From gait speed and DNA methylation to AI scans and clinical text, a major review maps how scientists are measuring aging, and why the field still needs stronger evidence before these tools guide patient care.

The distinction between CA and BA and the progression of epigenetic clocks through multiple generations. (A) Chronological age reflects a uniform measure of time, whereas biological age reflects cellular and physiological decline. (B) First-generation clocks (e.g., Horvath, Hannum) were trained to predict chronological age. Second-generation clocks (e.g., PhenoAge, GrimAge) focus on phenotypic health and mortality risk. Third-generation clocks (e.g., DunedinPACE) measure the current rate of biological aging. The next generation of clocks aims to measure organ-specific biological age. Image adapted from Figure 1 in Cheema, B. S. et al. Functional, molecular, and digital measurements of biological age. The Journal of Clinical Investigation. 2026;136(12):e205777. doi:10.1172/JCI205777. Licensed under CC BY 4.0.
In a recent review published in The Journal of Clinical Investigation, researchers discuss advances in biological age (BA) estimation over the years and ongoing limitations that need to be addressed for future clinical translation.
Pending prospective validation, clinicians may eventually use these approaches to identify high-risk individuals and support more personalized prevention or treatment strategies, but their role in routine care remains unresolved.
People of the same sex, born in the same year, with similar clinical profiles, such as adiposity, can differ in their physical abilities, immune resilience, likelihood of developing disease, and overall survival. This reflects cumulative effects of aging shaped by environmental exposures, health behaviors, genetic predisposition, molecular changes, and chance events. Biological age (BA) can capture such individual-level variabilities.
Scientists are developing new strategies to determine the biological age of different cells, tissues, and organs. Such efforts could support precision medicine approaches and ultimately improve the standard of care.
In this review, researchers provide an overview of BA estimation approaches and the ongoing challenges and limitations.
Conventional and modern methods for biological age estimation
Early-age estimation models primarily used predefined variables, risk factors, and functional markers (such as gait speed and grip strength), and interpreted the results as delayed or accelerated aging. They also developed composite scores for physiological aging. Although these methods help estimate disease risk, they are usually unable to explain cellular-level differences that may influence mobility, strength, and balance, which can affect the ability to perform daily tasks.

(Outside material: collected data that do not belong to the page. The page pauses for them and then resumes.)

-- ==== Sys2Proof/Machine/Pages.lean ====
section
/-!
DEFINITION. Sys2Proof/Machine/Pages.lean: page-table walks and stations (18_pages R308 to R312), and the address map of a
thread's or command's accesses (R114, R115, R283, R327).
-/
namespace Sys2Proof.Machine

/-- The station that serves a vcore's cluster (R312): 0 to 127 on the V-dies, then two for each IO die. -/
def stationOf (v : Nat) : Nat := dieOf v * 8 + clusterOf v % 16 / 2
/-- The station of an IO die's queue processor; its other one serves the collective engine (R312). -/
def ioStation (io : Nat) (coll : Bool) : Nat := 128 + 2 * io + (if coll then 1 else 0)

/-- Field accessors of a page-table entry (R310). -/
def pteBit (e : Word) (n : Nat) : Bool := e.getLsbD n
/-- FRAME as a physical address (R310). -/
def pteFrame (e : Word) : Nat := fieldOf e 16 32 * 0x10000
/-- HOME (R310). -/
def pteHome (e : Word) : Nat := fieldOf e 6 4

/-- An entry with V = 1 that R311 calls malformed at its level. -/
def pteMalformed (e : Word) (level : Nat) : Bool :=
  let leaf := pteBit e 5
  fieldOf e 11 5 != 0 || fieldOf e 48 16 != 0 || (leaf && level == 1) || (!leaf && level == 3) ||
  (if leaf then
    (level == 2 && fieldOf e 16 13 != 0) || !populated (pteFrame e) ||
    (if isSram (pteFrame e) then pteHome e != bitsOf (pteFrame e) 26 4 else pteHome e != 0)
  else
    pteBit e 1 || pteBit e 2 || pteBit e 3 || pteBit e 4 || pteBit e 10 || pteHome e != 0 ||
    !(isSram (pteFrame e) || isLpddr (pteFrame e)))

/-- The leaf has the bits an access requires (R311). -/
def leafAllows (e : Word) (acc : Access) : Bool :=
  match acc with
  | .read => pteBit e 1
  | .write => pteBit e 2
  | .rw => pteBit e 1 && pteBit e 2
  | .eread => pteBit e 4 && pteBit e 1
  | .ewrite => pteBit e 4 && pteBit e 2
  | .erw => pteBit e 4 && pteBit e 1 && pteBit e 2
  | .image => pteBit e 3

/-- DETAIL of translation not present by the access (R294). -/
def accessDetail (a : Access) : Nat :=
  match a with
  | .read | .eread | .image => 0
  | .write | .ewrite => 1
  | .rw | .erw => 2

/-- The index into a level's node (R309). -/
def vaIndex (va level : Nat) : Nat :=
  match level with
  | 1 => bitsOf va 42 10
  | 2 => bitsOf va 29 13
  | _ => bitsOf va 16 13

/-- A walk from a node at a level, `fuel` levels left (R309, R311): the leaf and its page size, or what stops it. -/
def State.walkFrom (s : State) (node va level fuel : Nat) (detail : Nat) : Except Trap (Word × Nat) :=
  match fuel with
  | 0 => .error ⟨21, 0, w64 va⟩
  | fuel + 1 =>
    let a := node + vaIndex va level * 8
    let e := w64 (s.read a 8)
    if s.bad a 8 then .error ⟨19, 1, w64 va⟩
    else if !pteBit e 0 then (if pteBit e 10 then .error ⟨21, 0, w64 va⟩ else .error ⟨1, detail, w64 va⟩)
    else if pteMalformed e level then .error ⟨21, 0, w64 va⟩
    else if pteBit e 5 then .ok (e, if level = 2 then 0x20000000 else 0x10000)
    else s.walkFrom (pteFrame e) va (level + 1) fuel detail

/-- A walk of a context's page table (R309): from ROOT of its descriptor. -/
def State.walk (s : State) (ctx va detail : Nat) : Except Trap (Word × Nat) :=
  s.walkFrom (fieldOf (s.ctxWord ctx 0) 0 48) va 1 3 detail

/-- The translation a station holds for an address (R312). -/
def State.cached (s : State) (st ctx va : Nat) : Option TlbEntry :=
  s.tlb.find? fun e => e.st == st && e.ctx == ctx && decide (e.va ≤ va) && decide (va < e.va + e.size)

/-- A device window only context 0 reaches (R292, R315, R328, R330, R361). -/
def isSupWindow (pa : Nat) : Bool := isDevice pa && 0xFF0002000000 ≤ pa

/-- Translation at a station (R311, R312): the physical address, or the trap. -/
def State.translate (s : State) (st ctx va : Nat) (acc : Access) (detail : Nat) : Except Trap Nat :=
  let leaf : Except Trap (Word × Nat) := match s.cached st ctx va with
    | some e => .ok (e.leaf, e.size)
    | none => s.walk ctx va detail
  match leaf with
  | .error t => .error t
  | .ok (e, size) =>
    let pa := pteFrame e + va % size
    if !leafAllows e acc then .error ⟨18, 4, w64 va⟩
    else if isSupWindow pa && ctx != 0 then .error ⟨18, 4, w64 va⟩
    else if !populated pa then .error ⟨21, 0, w64 va⟩
    else .ok pa

/-- The station holds the translation a walk let through (R312); it holds at most 8,192, the oldest leaving first. -/
def State.fillTlb (s : State) (st ctx va : Nat) (acc : Access) : State :=
  match s.cached st ctx va with
  | some _ => s
  | none =>
    match s.walk ctx va (accessDetail acc) with
    | .ok (e, size) =>
      if leafAllows e acc then
        let new : TlbEntry := ⟨st, ctx, va - va % size, size, e⟩
        let mine := s.tlb.filter fun x => x.st == st
        let old := if 8192 ≤ mine.length then mine.head? else none
        { s with tlb := (s.tlb.filter fun x => some x != old) ++ [new] }
      else s
    | .error _ => s

/-! ## Who accesses -/

/-- The agent an access belongs to: the vcore its own windows are relative to, context, mode, kernel, and whether it is an
engine's (R115, R211, R311). `at_` is the vcore whose station translates. -/
structure Accessor where
  v : Nat
  ctx : Nat
  sup : Bool
  kernel : Option Nat
  eng : Bool
  deriving DecidableEq, Repr

/-- A thread as accessor. -/
def Thread.accessor (t : Thread) : Accessor := ⟨t.vcore, t.ctx, t.sup, t.kernel, false⟩
/-- A command as accessor (R211). -/
def Cmd.accessor (c : Cmd) : Accessor := ⟨c.v, c.ctx, c.sup, c.kernel, true⟩

/-- The kernel on a vcore that an access of a context reaches (R283): the accessor's own where it is there, otherwise the
one of its context, the class-0 one of two. -/
def State.kernelOn (s : State) (v ctx : Nat) (own : Option Nat) : Option (Kernel × KCore) :=
  let here : List (Nat × Kernel × KCore) := s.kernels.filterMap fun e =>
    if e.2.ctx = ctx then (e.2.cores.find? fun c => c.v == v).map fun c => (e.1, e.2, c) else none
  let pick : Option (Nat × Kernel × KCore) := match here.find? fun h => some h.1 == own with
    | some h => some h
    | none => match here.find? fun h => h.2.1.cls == 0 with
      | some h => some h
      | none => here.head?
  pick.map fun h => h.2

/-- The base of a kernel's scratchpad run in a cluster, in tiles, and its length (R283). -/
def Kernel.run (k : Kernel) (cluster : Nat) : Option (Nat × Nat) :=
  (k.runs.find? fun r => r.1 == cluster).map fun r => (r.2, fieldOf (k.packet.getD 2 0) 43 11)

/-- Some thread of a context counts as placed on a vcore (R115), one whose start message is still on its way (R280) among them. -/
def State.placedOn (s : State) (ctx v : Nat) : Bool :=
  (s.threads.any fun e => e.2.ctx == ctx && e.2.vcore == v) ||
  s.kernels.any fun e => e.2.ctx == ctx && e.2.st == .loading &&
    e.2.cores.any fun c => c.v == v && !c.started && !c.slots.isEmpty

/-- The windows a core reaches itself (R114, R283, R93): the location, a trap found at issue, or none where the access goes
to the fabric or a station. -/
def State.ownWindow (s : State) (a : Accessor) (va n : Nat) : Option (Except Trap Nat) :=
  if va + n ≤ 0x20000 then
    if a.sup then some (.ok (tcmLoc a.v va))
    else match s.kernelOn a.v a.ctx a.kernel with
      | some (_, c) => if va + n ≤ c.tcmSize then some (.ok (tcmLoc a.v (c.tcmBase + va))) else some (.error ⟨18, 7, w64 va⟩)
      | none => some (.error ⟨18, 7, w64 va⟩)
  else if 0x1000000 ≤ va && va + n ≤ 0x1400000 then
    if a.sup then some (.ok (spadLoc (clusterOf a.v) (va - 0x1000000)))
    else match (s.kernelOn a.v a.ctx a.kernel).bind fun k => k.1.run (clusterOf a.v) with
      | some (base, len) =>
        if va - 0x1000000 + n ≤ len * 4096 then some (.ok (spadLoc (clusterOf a.v) (base * 4096 + (va - 0x1000000))))
        else some (.error ⟨18, 7, w64 va⟩)
      | none => some (.error ⟨18, 7, w64 va⟩)
  else if 0x2000000 ≤ va && va + n ≤ 0x2008000 then
    if a.sup then some (.ok (istLoc a.v (va - 0x2000000))) else some (.error ⟨18, 2, w64 va⟩)
  else if 0x10000000 ≤ va && va < 0x10000000000000 then none
  else some (.error ⟨18, 1, w64 va⟩)

/-- The address is in the fabric window (R115). -/
def inFabric (va : Nat) : Bool := 0x1000000000 ≤ va && va < 0x1100000000

/-- An access through the fabric window as the target core answers it (R115, R283). -/
def State.fabric (s : State) (a : Accessor) (va n : Nat) : Except Trap Nat :=
  let v := (va - 0x1000000000) / 0x100000
  let off := (va - 0x1000000000) % 0x100000
  let user := !a.sup
  if off + n ≤ 0x20000 then
    if user && !s.placedOn a.ctx v then .error ⟨18, 3, w64 va⟩
    else if user then
      match s.kernelOn v a.ctx a.kernel with
      | some (_, c) => if off + n ≤ c.tcmSize then .ok (tcmLoc v (c.tcmBase + off)) else .error ⟨18, 7, w64 va⟩
      | none => .error ⟨18, 7, w64 va⟩
    else .ok (tcmLoc v off)
  else if 0x80000 ≤ off && off + n ≤ 0x88000 then
    if user then .error ⟨18, 2, w64 va⟩ else .ok (istLoc v (off - 0x80000))
  else if 0xC0000 ≤ off then
    let o := v % 16 * 0x40000 + (off - 0xC0000)
    if user && !s.placedOn a.ctx v then .error ⟨18, 3, w64 va⟩
    else if user then
      match (s.kernelOn v a.ctx a.kernel).bind fun k => k.1.run (clusterOf v) with
      | some (base, len) =>
        if o + n ≤ len * 4096 then .ok (spadLoc (clusterOf v) (base * 4096 + o)) else .error ⟨18, 7, w64 va⟩
      | none => .error ⟨18, 7, w64 va⟩
    else .ok (spadLoc (clusterOf v) o)
  else .error ⟨18, 1, w64 va⟩

/-- The Up ports that reach a package, as a mask, by the route table of the IO die that serves a compute die (R327): IO die
floor(die / 4), DESIGN CHOICE (log 24). -/
def State.upMask (s : State) (die pkg : Nat) : Nat :=
  let mask := mapGet s.routes (die / 4 * 65536 + pkg) 0
  (List.range 12).foldl (fun m p => if bitAt mask p && (s.ports.getD p .reset).up then m + 2 ^ p else m) 0

/-- Some Up port reaches a package (R327). -/
def State.reachable (s : State) (die pkg : Nat) : Bool := s.upMask die pkg != 0

/-- An access beyond the core (R93, R115, R311, R327): the location, or the trap that answers it. `st` is the station;
`detail` what translation not present reports. -/
def State.offCore (s : State) (a : Accessor) (st va n : Nat) (acc : Access) (detail : Nat) : Except Trap Nat :=
  if inFabric va then s.fabric a va n
  else match s.translate st a.ctx va acc detail with
    | .error t => .error t
    | .ok pa =>
      if isRemote pa && !s.reachable (dieOf a.v) (packageOf pa) then .error ⟨19, 4, w64 va⟩ else .ok pa

/-- Any access of an agent (R114): its own windows, then beyond the core. -/
def State.locate (s : State) (a : Accessor) (st va n : Nat) (acc : Access) (detail : Nat) : Except Trap Nat :=
  match s.ownWindow a va n with
  | some r => r
  | none => s.offCore a st va n acc detail

/-- The location is an engine inbox window or the stations' (R211, R315); addresses of the range that no formula of R211 names are
treated as windows: DESIGN CHOICE (log 38). -/
def isInbox (pa : Nat) : Bool := (0xFF0000000000 ≤ pa && pa < 0xFF0002000000) || pa / 64 == 0xFF0008000000 / 64

/-- The device contents a thread's load or store may reach: not an inbox window, to which only QPUSH writes (R211). -/
def inboxCheck (r : Except Trap Nat) (va : Nat) : Except Trap Nat :=
  match r with
  | .ok pa => if isInbox pa then .error ⟨18, 1, w64 va⟩ else .ok pa
  | .error t => .error t

end Sys2Proof.Machine
end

Researchers are now integrating molecular profiling with artificial intelligence (AI) algorithms into unified frameworks to improve BA estimation. First-generation clocks, such as Horvath and Hannum, used supervised machine learning models based on selected CpG methylation sites to estimate chronological age, whereas later clocks were designed to better capture phenotypic aging, morbidity, and mortality risk.

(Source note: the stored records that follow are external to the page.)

/-- Locks released (R136): a store presented to a line that loses one keeps the E of the command that held it (R68). -/
def State.unlock (s : State) (gone : Nat × Nat × Nat → Bool) : State :=
  let out := s.locks.filter gone
  let until_ := fun (loc : Nat) => (out.filter fun l => l.1 == lineOf loc).foldl
    (fun m l => max m (((s.cmds.find? fun c => c.id == l.2.1).map fun c => c.deadline).getD 0)) 0
  let keep := fun (e : Entry) => match e.phase with
    | .presented p => { e with phase := .presented { p with bound := p.pins.foldl (fun m o => max m ((o.map until_).getD 0)) p.bound } }
    | _ => e
  let s' := { s with locks := s.locks.filter fun l => !gone l }
  if out.isEmpty then s' else s'.mapThr fun _ t => { t with block := modifyAt t.block 0 keep }

/-- A buffered store is at its home (R320, R325): off the ring that brings it there; another package has acknowledged it. -/
def State.arrived (s : State) (p : PStore) : Bool :=
  if isRemote p.loc then p.st == .delivered
  else !rides p.v p.loc || (p.st == .out && !s.riding (.store p.id))

/-- A buffered store can be performed now (R136, R307): it is at its home, its line is not locked, its vcore is not moving. -/
def State.canPerform (s : State) (p : PStore) : Bool := !s.locked p.loc p.size && !s.isMoving p.loc && s.arrived p

/-- The stores a thread has buffered can all be performed now. -/
def State.canFlush (s : State) (tid : Nat) : Bool := s.storeBuf.all fun p => p.tid != tid || s.canPerform p

/-! ## The order of a thread's stores (R119 to R122) -/

/-- A buffered store has left its thread: for its home, or for a moving vcore that holds it (R307). -/
def State.left (s : State) (p : PStore) : Bool := p.st != .buffered || s.held.contains (.store p.id)

/-- Of two stores of one thread or command the later may not be performed before the earlier (R119, R121, R122): they touch the
same bytes, both are local, the later one is a release that covers someone, or they are no thread's. -/
def State.ordered (s : State) (a b : PStore) : Bool :=
  overlaps a.loc a.size b.loc b.size || (b.rel.any fun c => c.reaches) || (s.thr b.tid).isNone ||
  (homeDie a.loc == some (dieOf a.v) && homeDie b.loc == some (dieOf b.v))

/-- The stores of the same thread or command that went into the buffer before one. -/
def State.earlier (s : State) (p : PStore) : List PStore :=
  (s.storeBuf.takeWhile fun x => x.id != p.id).filter fun x => x.tid == p.tid

/-- The stores that one may not pass: those still in the buffer, which is first in, first out (R120), and those R122 orders
before it. -/
def State.storesAhead (s : State) (p : PStore) : List PStore :=
  (s.earlier p).filter fun x => !s.left x || s.ordered x p

/-- A store of the thread has been lost on its way to another package, or its kernel is ending, so that none of its releases
takes effect any more (R132). -/
def State.lostStore (s : State) (tid : Nat) : Bool :=
  (s.posted.any fun f => f.2.1 == tid && (f.2.2.1.cause == 18 || (f.2.2.1.cause == 19 && f.2.2.1.detail == 3))) ||
  match ((s.thr tid).bind fun t => t.kernel).bind s.kern with
  | some k => k.st == .faulting
  | none => false

/-- Appends a thread's streams have not had accepted: stream and position (R180). -/
def Thread.appends (t : Thread) : List (Nat × Nat) :=
  (List.range 8).flatMap fun j => match t.streams.getD j none with
    | some x => x.buf.map fun b => (j, b.1)
    | none => []

/-! ## Fences that see stores and commands go (R130, R138) -/

/-- The copy engine's commands. -/
def Eng.isCopy (e : Eng) : Bool :=
  match e with
  | .copy _ => true
  | _ => false

/-- The classes of a fence that are not drained yet (R130, R180): the stores, appends, and commands with their writes, that
it waits for and that are still there. -/
def State.undrained (s : State) (t : Thread) (mask : Nat) (stores cmds : List Nat) (apps : List (Nat × Nat)) : Nat :=
  let left := s.storeBuf.filter fun p => stores.contains p.id
  let live := s.cmds.filter fun c => cmds.contains c.id
  let bit := fun (n : Nat) (b : Bool) => if bitAt mask n && b then 2 ^ n else 0
  bit 0 ((left.any fun p => p.op == .write) || t.appends.any fun a => apps.contains a) + bit 2 (left.any fun p => p.op != .write) +
  bit 3 (live.any fun c => c.eng.isCopy) + bit 4 (live.any fun c => !c.eng.isCopy)

/-- Whether a fence's wait is over now: its success, where all its classes are drained (R130, R138). -/
def State.fenceVerdict (s : State) (tid : Nat) (t : Thread) (w : PWait) : Option Verdict :=
  if s.pt > w.deadline || s.lostStore tid then none else
  match w.kind with
  | .fence _ mask stores cmds apps => if s.undrained t mask stores cmds apps = 0 then some (s.success t 0 0) else none
  | .ifence stores => if s.storeBuf.any fun p => stores.contains p.id then none else some (s.success t 0 0)
  | _ => none

/-- A FENCEW that ends at E undrained: PARTIAL (R130). -/
def State.partialFence (s : State) (t : Thread) (mask : Nat) (stores cmds : List Nat) (apps : List (Nat × Nat)) : Verdict :=
  ⟨s.pt, 6, s.undrained t mask stores cmds apps, 0, 0⟩

/-- A pending fence that still waited in `old`, after stores were performed or commands ended: drained by E it succeeds, and
where E has passed it is PARTIAL with the classes undrained in `old` (R105, R130). -/
def State.seeFence (s old : State) (tid : Nat) (t : Thread) (w : PWait) : PWait :=
  match s.fenceVerdict tid t w with
  | some v => { w with verdict := some v }
  | none => match w.kind with
    | .fence _ mask stores cmds apps =>
      if w.deadline < s.pt then { w with verdict := some (old.partialFence ((old.thr tid).getD t) mask stores cmds apps) } else w
    | _ => w

/-- Every pending fence looked at after stores were performed or commands ended. -/
def State.seeFences (s old : State) : State := s.mapThr fun tid t => t.mapWaits (s.seeFence old tid t)

/-- The thread's buffered stores performed in order, as a release waits for (R126); the fences that waited for them see it.
Its callers ask `State.canFlush` first. -/
def State.release (s : State) (tid : Nat) : State :=
  let mine := s.storeBuf.filter fun p => p.tid == tid
  if mine.isEmpty then s
  else State.seeFences (mine.foldl State.performStore { s with storeBuf := s.storeBuf.filter fun p => p.tid != tid }) s

/-- A thread's release may take effect (R126, R132, R180): its buffered stores can all be performed, none was lost, and its
streams hold no append that is not accepted. -/
def State.canRelease (s : State) (tid : Nat) (t : Thread) : Bool := s.canFlush tid && t.appends.isEmpty && !s.lostStore tid

/-- What follows a thread's release; until it can be made the walk waits (R126). -/
def State.releasing (s : State) (tid : Nat) (t : Thread) (k : State → State) : State :=
  if s.canRelease tid t then k (s.release tid) else s

/-- What follows the thread's own buffered stores to some bytes, which an access does not pass (R119); until they can be performed
the walk waits. -/
def State.settling (s : State) (tid loc n : Nat) (k : State → State) : State :=
  if s.storeBuf.any fun p => p.tid == tid && overlaps p.loc p.size loc n then
    (if s.canFlush tid then k (s.release tid) else s)
  else k s

/-- An acquire (R126): the core's L1 loses every line not homed on its own die. The L1 of the model holds no others. -/
def State.acquire (s : State) (t : Thread) : State := { s with l1 := s.l1.filter fun l => l.v != t.vcore }

/-- An acquire that reads a doubleword (R117, R119, R123, R126). One whose scope does not reach the line's writer, or that the
writer's own scope does not cover, orders nothing: where `pick` says so, its core keeps what it holds but the line itself. -/
def State.acquireAt (s : State) (tid : Nat) (t : Thread) (scope : Scope) (loc : Nat) : State :=
  if s.pick == 3 && !s.syncs tid t scope loc then s.dropLine [t.vcore] loc else s.acquire t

Digital AI models can analyze imaging, electrophysiology, wearable signals, and clinical text, while large language model (LLM)-based approaches have shown promise for estimating phenotypic aging from routinely collected health examination reports and electronic health records.
Decreases in gait speed and grip strength are associated with poorer physical function and higher mortality risks. New models are using video-derived and computer-based analyses to make these assessments more scalable.
As people grow older, the inner lining of the arteries becomes less efficient. Flow-mediated dilation provides an ultrasound-based window into endothelial function, while pulse-wave velocity and pulse pressure capture related aspects of arterial stiffness and vascular aging.
Wearables and digital monitors may contribute continuous data on heart rate, activity, sleep, and related physiological patterns, while ECG-derived age, inflammatory biomarkers, and measures such as maximal oxygen uptake provide complementary windows into cardiovascular and whole-body physiological reserve.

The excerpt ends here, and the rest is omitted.